Eugene Boudin (July 12, 1824 - August 8, 1898) was one of the first French landscape painters to paint outdoors. Boudin was born in Honfleur, Normandy.

The son of a sailor, Boudin grew up in the port of Le Havre, on the Normandy coast, where his family moved in 1835 when he was eleven years old. He began work the next year as an assistant in a stationery and framing store before opening his own small shop. There he came into contact with artists working in the area and exhibited in his shop the paintings of both Troyon and Jean-François Millet who, along with Eugène Isabey and Couture whom he also met at this time, encouraged the young Boudin to follow an artistic career. At the age of twenty-two he abandoned the world of commerce, taking up painting full time, and traveled to Paris the following year and then through Flanders.
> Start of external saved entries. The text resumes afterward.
/-- The state of one lane. `pending` is the queue of waiting commands, first in, first out. `fresh` is the model's own: it
counts the free values drawn (log entry 1). `irqs` lists the interrupts and events raised since the last start. -/
structure State where
  regs : Tab Word
  mem : List Host.Cell
  pending : List Instr
  fresh : Nat
  tick : Nat
  bus : BusReply
  irqs : List Irq
  sealApplied : Bool
  sys : Sys
  cores : Vector Core 4
  ang : Vector Ang 2
  pos : Vector Pos 2
  sent : Vector Sent 4
  emu : Emu
  borrow : Borrow
  isnsB : Vector IsnsBridge 2
  isnsC : Vector IsnsChan 4
  eng : Vector Engine 7
  mc : Vector Mc 2
  gate : Vector GateBridge 2
  driver : Driver
  cont : Cont
  peers : Vector Peer 3
  ebp : Vector Ebp 2
  lines : Lines
  safe : Safe
  twin : Vector Twin 16
  can : Vector Can 4
  usl : Usl
  time : NetTime
  host : HostIf
  keep : Keep
  jtag : Jtag
  pwr : Pwr
  mport : Mport
  bkg : Bkg
  deriving DecidableEq, Repr

/-! ## Right after reset -/

def Sys.reset : Sys :=
  { linkLost := false, vrcOut := false, aorcOut := false, okWindows := 0, vsideOut := false, vsideOk := 0, suspended := true,
    dogHeld := true, sDown := false, gDown := false, vRuns := false, timer0 := 0, replies := [] }

def Copy.reset : Copy :=
  { x := Vector.replicate 32 0, f := Vector.replicate 32 0, fcsr := 0, pc := 0, machineMode := true, csr := [],
    triggers := [], progBuf := [], reservation := none }

def Core.reset : Core :=
  { main := .reset, double := .reset, icache := [], dcache := [], agreed := 0, signature := 0, gated := false }

def Ang.reset : Ang :=
  { angle := 0, slow := 0, deliv := none, armed := 0, queue := [], pos := [], prior := [], ref := ⟨0, 5000, 0, false⟩, pwm := ⟨0, 5000, 0, false⟩,
    own := false, due := false, anchor := 0, trimRem := 0, refCount := 0, refTick := 0, valleyTick := 0, inners := [], outers := [], lines := 0, pulse := 0,
    restore := 0 }

def EdgeState.reset : EdgeState :=
  { ci := 0, code := 0, dir := none, known := false, ticks := [], last := none, lastZ := none, interval := none,
    speed := 0, lowConf := false, reversed := false, resample := [], awaiting := true, theta := 0 }

def ScState.reset : ScState :=
  { primed := false, bad := 0, skipped := 0, hist := [], speed := 0, lastSign := 0, lowConf := false, awaiting := true }

def Pos.reset : Pos :=
  { turns := 0, abz := .reset, hall := .reset, sc := .reset, pulse := Vector.replicate 2 none, restore := 0,
    cmpOld := Vector.replicate 2 none, ts := 0, from_ := 0 }

def Sent.reset : Sent := { bad := 0, tickNs := none, last := none, lastSign := 0, awaiting := true, serial := [] }

def IsnsBridge.reset : IsnsBridge := { win := none, queued := none, idle := 0 }

def IsnsChan.reset : IsnsChan := 
  { sum := 0, num := 0, oldSum := 0, oldNum := 0, vSum := 0, vNum := 0, vOldSum := 0, vOldNum := 0, vPubSum := 0, vPubNum := 0, awaiting := true, stuck := false,
    stuckNow := false, runCounted := false, vfails := 0 }

def Engine.reset : Engine :=
  { x := Vector.replicate 16 0, ix := Vector.replicate 8 0, circ := Vector.replicate 4 0, acc := Vector.replicate 2 0,
    z := false, n := false, s := false, loops := [], pc := 0, lastPc := 0, halted := false, cycles := 0, pending := [], act := none, writes := [] }

def Mc.reset : Mc :=
  { committed := ⟨0, 0, 0⟩, loaded := ⟨0, 0, 0⟩, prior := ⟨0, 0, 0⟩, commitTick := none, ssLoaded := 0,
    ssPrior := 0, ssTick := none, clampLeft := 0, clamping := false, highTick := 0, edgeTick := 0, asReq := false, returnReq := false,
    zcAccepted := none, zcLast := none, zcIntervals := [], zcMisses := 0, slowSector := false, commutTick := 0,
    lastCode := none, codeTick := 0, codeChanges := 0, codeDir := 0, coastTick := 0, estDir := 0, estAgree := 0, estTheta := 0,
    currentHist := [], losTicks := [] }

def Gate.reset : Gate := { phase := .offHold, held := false, blanking := false, shortOff := false, offTick := none, belowTick := none, stray := false }

def GateBridge.reset : GateBridge := { sw := Vector.replicate 6 .reset, asFlag := false, linkHold := false }

def Driver.reset : Driver :=
  { linkLost := false, underVolt := true, vmotSum := 0, vmotNum := 0, vmotOldSum := 0, vmotOldNum := 0, vmotFails := 0, chop := false }

def Peer.reset : Peer :=
  { edge := none, lastEdge := none, frame := none, lowSince := none, ready := false, qual := false, late := false,
    linkUp := 0, cyc := 0, down := 0, downCyc := none, ls0 := none, ls1 := none, accepted := false, strap := none }

def Cont.reset : Cont :=
  { ready := false, withdrawing := false, cutSignal := false, debugHalt := false, transfers := [], claimWait := false,
    claimed := none, announced := 0, out := 0, beatMoved := false, leadSeen := false, membership := 0, frame := none,
    cycTaken := false, frameCyc := false, misses := 0, qualRun := 0, misRun := 0, voteRun := 0, voteDue := false, voted := false, edeg := 0, landed := false, lateDue := false, dPrior := 0, dTick := none, ownD := 0, ownSpseq := 0,
    proposal := none, accepted := none, acceptedAt := 0, commit := none, swap := none, lastSwap := none, setOps := [], lastSetOp := none,
    leadOut := false, leadZ := false, levels := 0, xrefHere := false, xrefMiss := 0, presented := Vector.replicate 2 0, lsCount := 0, lsOut := [],
    confirms := 0, confirmed := 0, broadcast := none, heldPos := 0, lastWords := [], lastCommit := none }

def Ebp.reset : Ebp :=
  { sent := [], line := [], training := false, everTrained := false, beats := 0, violations := [], good := 0, bad := 0, err := none, slateOut := none }

def Safe.reset : Safe :=
  { resumeLow := false, armed := none, isoH := 0, isoL := 0, checking := 0, railFails := 0, kickTick := 0 }

def CanObj.reset : CanObj := { id := 0, ctl := 0, data := Vector.replicate 16 0 }

def Can.reset : Can :=
  { objs := [], active := none, nacks := [], mode := 0, leadHold := false, recessive := true, acked := false, flagged := false, overload := false, txFlag := false, waits := false,
    sent := none, abdCand := none, abdRound := 0, abdGood := 0 }

def Usl.reset : Usl := { slots := [], ended := [], txBank := false, origin := 0, cycleAt := none, runCycle := false, dups := 0, listenSince := 0, polls := [] }

def NetTime.reset : NetTime :=
  { sec := 0, frac := 0, secL := [], ucycSecL := [], ucycSeqL := [], upL := [], mark0 := none, mark1 := none,
    good0 := 0, missed := 0, inBand := 0, lastE := none, rates := [], txSeq0 := none, txSeq1 := none, txAt0 := none, txAt1 := none, upTicks := 0, uptime := 0 }

def HostIf.reset : HostIf :=
  { chan := Vector.replicate 3 ⟨[], [], []⟩, mbox := [], accepted := 0, late := [], stale := 0, rst := true, sentBytes := [] }

/-- The key store as shipped (R570, R571): slot 0 active with Lysonlar's key, the others empty, DELIVERED. -/
def KeyStore.reset : KeyStore :=
  { keys := (Vector.replicate 5 0).set 0 Config.lysonlarKey, slots := 1, vers := Vector.replicate 7 0, provisioned := false,
    coldCount := 0, warmCount := 0, wrgen := 0 }

def Keep.reset : Keep :=
  { store := .reset, retained := none, start := none, failWait := false, halted := false, wasDone := false,
    warmPending := none, stood := false, failTimes := [], clearedPowered := false, vmotLow := false, relChal := none,
    dbgChal := none, relBlock := none, dbgBlock := none, releasing := false, staged := false, imgWritten := [],
    dbgOpened := false, weak := [], spares := [], entry := 0 }

def Jtag.reset : Jtag := { instr := 31, out := 0, cells := 0, drive := .normal, dtmcs := 0, dmi := 0 }

def Pwr.reset : Pwr :=
  { wake := none, wakeTick := 0, held := false, resetLow := false, coreEn := true, pwren := true, aoPowered := true, keeperCfg := 0x11,
    entryTo := none, entryTick := 0, armed := true }

def Mport.reset : Mport := { ptr := 0, stretch := false, sentBytes := [] }

def Bkg.reset : Bkg :=
  { corrected := [], rows := [], wear := [], wearOvf := [], changed := false, mirror := none, mirrorOvf := [], snap0 := none,
    snap1 := none, durable := [], inReel := [], journals := [], waiting := [], own := [], lost := 0, ring := none,
    retry := 0, watchTrim := Vector.replicate 2 none, inline := Vector.replicate 2 [], scrub := Vector.replicate 8 0, scrubRet := 0,
    stress := Vector.replicate 5 0 }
In 1850 he earned a scholarship that enabled him to move to Paris permanently although he often returned to paint in Normandy and, from 1855, made regular trips to Brittany.

Dutch seventeenth century masters had a profound influence upon him and, on meeting the Dutch painter Jongkind, who had already made his mark in French artistic circles, was advised by his new friend to work en plein air. He also worked with Troyon and Isabey and in 1859 met Gustave Courbet who introduced him to Charles Baudelaire, the first critic to draw Boudin’s talents to public attention when the artist made his debut at the 1859 Salon.

In 1857 Boudin met Claude Monet who spent several months working directly with Boudin in his studio. The two remained lifelong friends and Monet later paid tribute to Boudin’s early influence. Boudin joined Monet and his young friends in what was to be called the First Impressionist exhibition in 1874 but never really considered himself a radical or innovator. Boudin’s growing reputation enabled him to travel extensively in the 1870s; he visited Belgium, Holland, and southern France, and from 1892 to 1895 made regular trips to Venice. He continued to exhibit at the Salons, receiving a third place medal at the Salon of 1881, and a gold medal at the 1889 Exposition Universelle. In 1892 Boudin was made a knight of the Légion d'honneur, a somewhat tardy recognition of his talents and influence on the art of his contemporaries.